Это было неизбежно, потому что я все-таки хотел стать писателем, а не программистом. В конце 1990-х в Москве происходило много интересного и было бы странно предпочесть Калифорнию новой эпохе русского языка и культуры.
- Своим студентам часто говорю, что за поверхностным сюжетом мы всегда видим путь героя, даже если формально он не двигается с места. У тебя большую роль практически всегда играет путешествие как оно есть. Но и за ним всегда — путь метафизический, какое-то почти мистериальное восхождение героя на новый уровень. В условном травелоге с перечислением данных о том или ином месте все равно ощутимо и преображение души. Это так? Что для тебя самого — путешествие, физическое перемещение из точки, А в точку Б? И не об этом ли вообще все твои произведения?
Я обожаю путешествовать, но путешествиями в обычном смысле назвать можно лишь немногие мои поездки. Чем отличается странствие от путешествия? Философией. Философия травелога возникает тогда, когда путешествие оборачивается странствием. Путешествие — это перемещение из точки, А в точку Б. А вот странствие — это движение духа с незримым финалом. Так возникает метафизика движения — вместе со стремлением за невидимый горизонт. Иными словами, странствие — это превращение пространства в произведение искусства. Андрей Белый писал о себе, что он — «собиратель пространства».

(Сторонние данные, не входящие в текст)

-- ==== Sys2Proof/Machine/SelfTest.lean ====
section
/-!
DEFINITION. Meanings of self-test and of the performance monitors (chapter 13).
-/

namespace Sys2Proof.Machine

/-! ### Self-test -/

/-- The checks of a target (R437, R459). -/
def testChecks (pl : Nat) : List (Nat × Bool) :=
  [(0, testKind (fld pl 0 4)), (4, !testKind (fld pl 0 4) || decide (fld pl 4 16 < unitCount (fld pl 0 4)))]

/-- R439: BIST_START returns the target. -/
def execBistStart (mb : Mb) (s : State) : Out :=
  .next (runCmd { opcode := 0x0C00, priv := true, len := fun _ => 4, fields := [(0, 4), (4, 16)], checks := testChecks }
    (fun s pl _ =>
      let u := unitField pl
      match s.testRefusal u with
      | some st => .fail st 0
      | none => .done (s.testStart u) (bytesOf 3 u.bits.toNat)) mb.val s)

/-- R445: BIST_ABORT. With no test of the unit in progress it has no effect. -/
def execBistAbort (mb : Mb) (s : State) : Out :=
  .next (runCmd { opcode := 0x0C01, priv := true, len := fun _ => 4, fields := [(0, 4), (4, 16)], checks := testChecks }
    (fun s pl _ => .done (s.abortTests (fun v => decide (v = unitField pl)) 1) []) mb.val s)

/-- R443: BIST_QUERY. -/
def execBistQuery (mb : Mb) (s : State) : Out :=
  .next (runCmd { opcode := 0x0C02, priv := true, query := true, len := fun _ => 4, fields := [(0, 4), (4, 16)], checks := testChecks }
    (fun s pl _ => .done s (s.bistBytes (unitField pl))) mb.val s)

/-- R447: BIST_UNMARK. -/
def execBistUnmark (mb : Mb) (s : State) : Out :=
  .next (runCmd { opcode := 0x0C03, priv := true, len := fun _ => 4, fields := [(0, 4), (4, 16)], checks := testChecks }
    (fun s pl _ =>
      let u := unitField pl
      if s.marked u then
        .done (((s.modBist fun b => { b with marks := b.marks.filter fun k => decide (k ≠ u.key) }).reinitUnit u).returnUnit u true) []
      else .done s []) mb.val s)

/-- A unit from its key. -/
def unitOfKey (k : Nat) : UnitId := unitOf (k / 65536) (k % 65536)

/-- R458: BIST_LIST: units marked unusable or under test, by increasing kind and INDEX. -/
def execBistList (mb : Mb) (s : State) : Out :=
  .next (runCmd { opcode := 0x0C04, priv := true, query := true, len := fun _ => 2, fields := [(0, 8), (8, 8)] }
    (fun s pl _ =>
      let l := ((s.testsActive.foldl (fun a u => insertNat u.key a) s.bist.marks).drop (fld pl 0 8)).take (fld pl 8 8)
      .done s (packVals ((l.length, 2) :: l.map fun k =>
        (packBits [((unitOfKey k).bits.toNat, 20), (b2n (s.marked (unitOfKey k)), 1), (b2n (s.underTest (unitOfKey k)), 1)], 4)))) mb.val s)

/-- R439: BIST_ISOLATION_COMPLETE: the test engine starts. -/
def execBistIsolationComplete (u : UnitId) (s : State) : Out :=
  require (testable u) <|
  match s.bistRec u with
  | none => .next s
  | some r =>
    if r.active && r.result == 1 && s.isolated u then
      .next (s.setBistRec u { r with result := 2, startSec := s.timeNow.1, startNs := s.timeNow.2 })
    else .next s

/-- R444: BIST_ENGINE_END: PASS or FAIL; a FAIL marks the unit unusable (R446). -/
def execBistEngineEnd (u : UnitId) (x : EngineResult) (s : State) : Out :=
  require (testable u) <|
  match s.bistRec u with
  | none => .next s
  | some r =>
    if r.active && r.result == 2 then
      let pass := decide (x.signature = r.expected) && x.comparesOk
      let s1 := s.setBistRec u
        { r with result := if pass then 3 else 4, sigValid := true, verified := pass, signature := x.signature,
                 failPart := if pass then 0 else x.failPart, failAddr := if pass then 0 else x.failAddr }
      .next (if pass then s1 else s1.markUnit u)
    else .next s

/-- R439: BIST_REINIT_COMPLETE. After a FATAL abort the unit waits for the reset (R445). -/
def execBistReinitComplete (u : UnitId) (s : State) : Out :=
  require (testable u) <| .next (if s.testsEnded.contains u then s.testDone u else s)

/-- R438: BIST_NOT_IDLE_TIMEOUT. -/
def execBistNotIdleTimeout (u : UnitId) (s : State) : Out :=
  require (testable u) <|
  match s.bistRec u with
  | none => .next s
  | some r => .next (if r.active && r.result == 1 && !s.isolated u then s.abortTests (fun v => decide (v = u)) 4 else s)

/-! ### Performance monitors -/

/-- The place of the 96-bit block of the n-th counter of PMON_CONFIG. -/
def pmonBlock (n : Nat) : Nat := 32 + 96 * n

/-- The counters that MASK names, in increasing order: each has a block, in that order (log entry 62). -/
def pmonMask (pl : Nat) : List Nat := (List.range 8).filter fun k => bitOf pl (16 + k)

/-- The checks of a block (R459): EVENT, QUAL and PRELOAD. -/
def blockChecks (mon pl n : Nat) : List (Nat × Bool) :=
  let b := pmonBlock n
  let ev := fld pl b 9
  [(b, eventOk mon ev), (b + 10, bitOf pl (b + 14) = false || decide (fld pl (b + 10) 4 < (eventQuals ev).getD 0)), (b + 32, decide (fld pl (b + 32) 64 < 2 ^ 48))]

/-- R451: PMON_CONFIG loads each counter named with its control word and PRELOAD. -/
def execPmonConfig (mb : Mb) (s : State) : Out :=
  .next (runCmd { opcode := 0x0D00, priv := true, len := fun pl => 4 + 12 * (pmonMask pl).length,
                  fields := [(0, 9), (16, 8)] ++ (List.range 8).flatMap fun n => [(pmonBlock n, 17), (pmonBlock n + 32, 64)],
                  checks := fun pl =>
                    (0, pmonExists (fld pl 0 9)) :: (List.range (pmonMask pl).length).flatMap fun n => blockChecks (fld pl 0 9) pl n }
    (fun s pl _ =>
      .done (((pmonMask pl).foldl (fun (a : State × Nat) k =>
        let b := pmonBlock a.2
        (a.1.modPmon (fld pl 0 9) fun m => m.modCounter k fun c =>
          { ctl := fbv pl b 32, preload := fbv pl (b + 32) 48, count := fbv pl (b + 32) 48, ovf := c.ovf }, a.2 + 1)) (s, 0)).1) []) mb.val s)

/-- R458: PMON_READ. -/
def execPmonRead (mb : Mb) (s : State) : Out :=
  .next (runCmd { opcode := 0x0D01, priv := true, len := fun _ => 2, fields := [(0, 9), (9, 1)], checks := fun pl => [(0, pmonExists (fld pl 0 9))] }
    (fun s pl _ =>
      let mon := fld pl 0 9
      let s1 := s.pmonSync mon
      let clear := s1.modPmon mon fun m =>
        { m with counters := Tab.mapAll {} m.counters fun c => { c with count := 0, ovf := false }, samplesLost := 0 }
      .done (if bitOf pl 9 then clear else s1) (s1.pmonOf mon).values) mb.val s)

/-- R455: PMON_FREEZE. -/
def execPmonFreeze (mb : Mb) (s : State) : Out :=
  .next (runCmd { opcode := 0x0D02, priv := true, len := fun _ => 2, fields := [(0, 9), (9, 1), (10, 1)],
                  checks := fun pl => [(0, bitOf pl 9 || pmonExists (fld pl 0 9))] }
    (fun s pl _ =>
      .done (s.each (if bitOf pl 9 then pmonMons else [fld pl 0 9]) fun t mon =>
        (if bitOf pl 10 then t.pmonSync mon else t).modPmon mon fun m => { m with frozen := bitOf pl 10 }) []) mb.val s)

/-- R456: PMON_SNAPSHOT. -/
def execPmonSnapshot (mb : Mb) (s : State) : Out :=
  .next (runCmd { opcode := 0x0D03, priv := true, len := fun _ => 10, fields := [(0, 48), (48, 30), (78, 1)],
                  checks := fun pl => [(48, decide (fld pl 48 30 < 1000000000))] }
    (fun s pl _ =>
      let now := s.fabNs
      let asked := fld pl 0 48 * 1000000000 + fld pl 48 30
      if asked ≠ 0 ∧ asked < now + 2000 then .fail stInvalidField 0
      else if s.bist.pending.isSome then .fail stBusy 0
      else
        let t := if asked = 0 then ceilDiv (now + 2000) 1000 * 1000 else asked
        .done (s.modBist fun b => { b with pending := some (t, bitOf pl 78) }) []) mb.val s)

/-- R457: PMON_SNAPSHOT_READ. The marks of a port that no capture has covered read 0 (log entry 62). -/
def execPmonSnapshotRead (mb : Mb) (s : State) : Out :=
  .next (runCmd { opcode := 0x0D04, priv := true, query := true, len := fun _ => 3, fields := [(0, 9), (9, 1), (10, 8), (18, 1)],
                  checks := fun pl => [(0, bitOf pl 9 || pmonExists (fld pl 0 9))] }
    (fun s pl _ =>
      let b := s.bist
      if bitOf pl 9 then
        s.onPort mb.val (fld pl 10 8) (fld pl 18 1) 10 fun p =>
          let x := (Tab.get {} b.marksSnap p).bytes
          .done s (if x = [] then List.replicate (s.hwmBytes p ++ s.schedHwmBytes p).length 0 else x)
      else
        let x := Tab.get {} b.snaps (fld pl 0 9)
        .done s (packVals [(b.snapSeq.toNat, 2), (b.snapTime / 1000000000, 6), (b.snapTime % 1000000000, 4), (b2n x.valid, 1), (b2n b.skewOk, 1)] ++
          x.values)) mb.val s)

/-- A sample record (R453). -/
def PmonSample.bytes (x : PmonSample) : List Byte :=
  bytesOf 32 (packBits [(x.cycles.toNat, 64), (x.k.toNat, 8), (x.event.toNat, 16), (0, 40), (x.ctx.toNat, 128)])

/-- R453: PMON_SAMPLE_READ removes the oldest sample records. -/
def execPmonSampleRead (mb : Mb) (s : State) : Out :=
  .next (runCmd { opcode := 0x0D05, priv := true, len := fun _ => 2, fields := [(0, 9), (9, 7)],
                  checks := fun pl => [(0, pmonExists (fld pl 0 9)), (9, decide (1 ≤ fld pl 9 7 ∧ fld pl 9 7 ≤ 64))] }
    (fun s pl _ =>
      let mon := fld pl 0 9
      let l := ((s.pmonOf mon).samples.take (fld pl 9 7))
      .done (s.modPmon mon fun m => { m with samples := m.samples.drop (fld pl 9 7) }) (packVals [(l.length, 2)] ++ l.flatMap PmonSample.bytes)) mb.val s)

/-- A counter wraps: an event that the model counts has wrapped it already, and another wraps it here (R451). -/
def PmonCounter.wrap (c : PmonCounter) : PmonCounter :=
  if eventCounted c.event then { c with wraps := c.wraps - 1 } else { c with ovf := true, count := BitVec.ofNat 48 c.base }

/-- R453: PMON_COUNTER_WRAP: a sample record at a wrap with OVF_SAMPLE; EV_PMON_SAMPLE, with the MON number, as the buffer reaches 32 records, at most once per ms. -/
def execPmonCounterWrap (mon : BitVec 9) (k : BitVec 3) (cycles : BitVec 64) (ctx : BitVec 128) (s : State) : Out :=
  require (pmonExists mon.toNat) <|
  let m := s.pmonOf mon.toNat
  let c := m.counter k.toNat
  if c.enabled = false ∨ m.frozen ∨ s.pmonClocked mon.toNat = false ∨ (eventCounted c.event ∧ c.wraps = 0) then .next s
  else
    let s1 := s.modPmon mon.toNat fun m => m.modCounter k.toNat PmonCounter.wrap
    if c.samples = false then .next s1
    else if 64 ≤ m.samples.length then .next (s1.modPmon mon.toNat fun m => { m with samplesLost := inc48 m.samplesLost })
    else
      let s2 := s1.modPmon mon.toNat fun m =>
        { m with samples := m.samples ++ [{ cycles := cycles, k := k.setWidth 8, event := BitVec.ofNat 16 c.event, ctx := ctx }] }
      let quiet := match m.lastEvent with | some t => decide (s.now < t + 1000000) | none => false
      if m.samples.length = 31 ∧ quiet = false then
        .next ((s2.modPmon mon.toNat fun m => { m with lastEvent := some s.now }).raise 0x0D00 [(mon.toNat, 2)] [])
      else .next s2

/-- R456: SNAPSHOT_CAPTURE, once fabric time has reached T. -/
def execSnapshotCapture (s : State) : Out :=
  match s.bist.pending with
  | none => .next s
  | some (t, _) => .next (if s.running && decide (t ≤ s.fabNs) then s.capture true else s)

end Sys2Proof.Machine
end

Я бы добавил: собиратель пространства — это особая пчела (особый символ или метафора), которая превращает перелеты с цветка на цветок — в каплю меда искусства. Символизм вообще дает нам прекрасный инструментарий, как преобразовывать, казалось бы, непримечательную действительность в сверхсобытие… Странствие и проза — синонимы для меня. Странствовать можно и сидя на стуле в запертой комнате. Все дело в желании и способностях. Странствие расширяет мир с помощью символа или метафоры. В связи с Серебряным веком мы можем вспомнить историю, как Сергей Соловьев, племянник великого философа, внезапно посреди обеда встал из-за стола и отправился преследовать солнце. Символ, метафора — те средства познания, которые превращают путешествие в странствие. Есть еще пример самого философа Владимира Соловьева, направившегося на свидание с Премудростью мира на окраины Каира. Подробностей мы почти не знаем, но значение этого, отраженного в литературе странствия трудно переоценить. Вот это как раз и было странствие — а не путешествие: подумаешь, все произошло в пустыне в окрестностях Каира, невеликие расстояния, но великий смысл. Такие странствия возникают, когда учишься видеть в реальности символ, вообще нечто, что расширяет мир. Недаром так хорошо читаются и описываются наркотические путешествия, недаром для них есть очень подходящее слово туристическое словечко trip.
- В условиях коронавируса главным ограничением стало ущемление двух первостепенных, на мой взгляд, потребностей человека: в общении и путешествиях. Не кажется тебе это чем-то символическим? Такой закат истории, когда при всех достижениях мы отказываем себе в главном. Какое-то противоречие самой жизни и ее развитию…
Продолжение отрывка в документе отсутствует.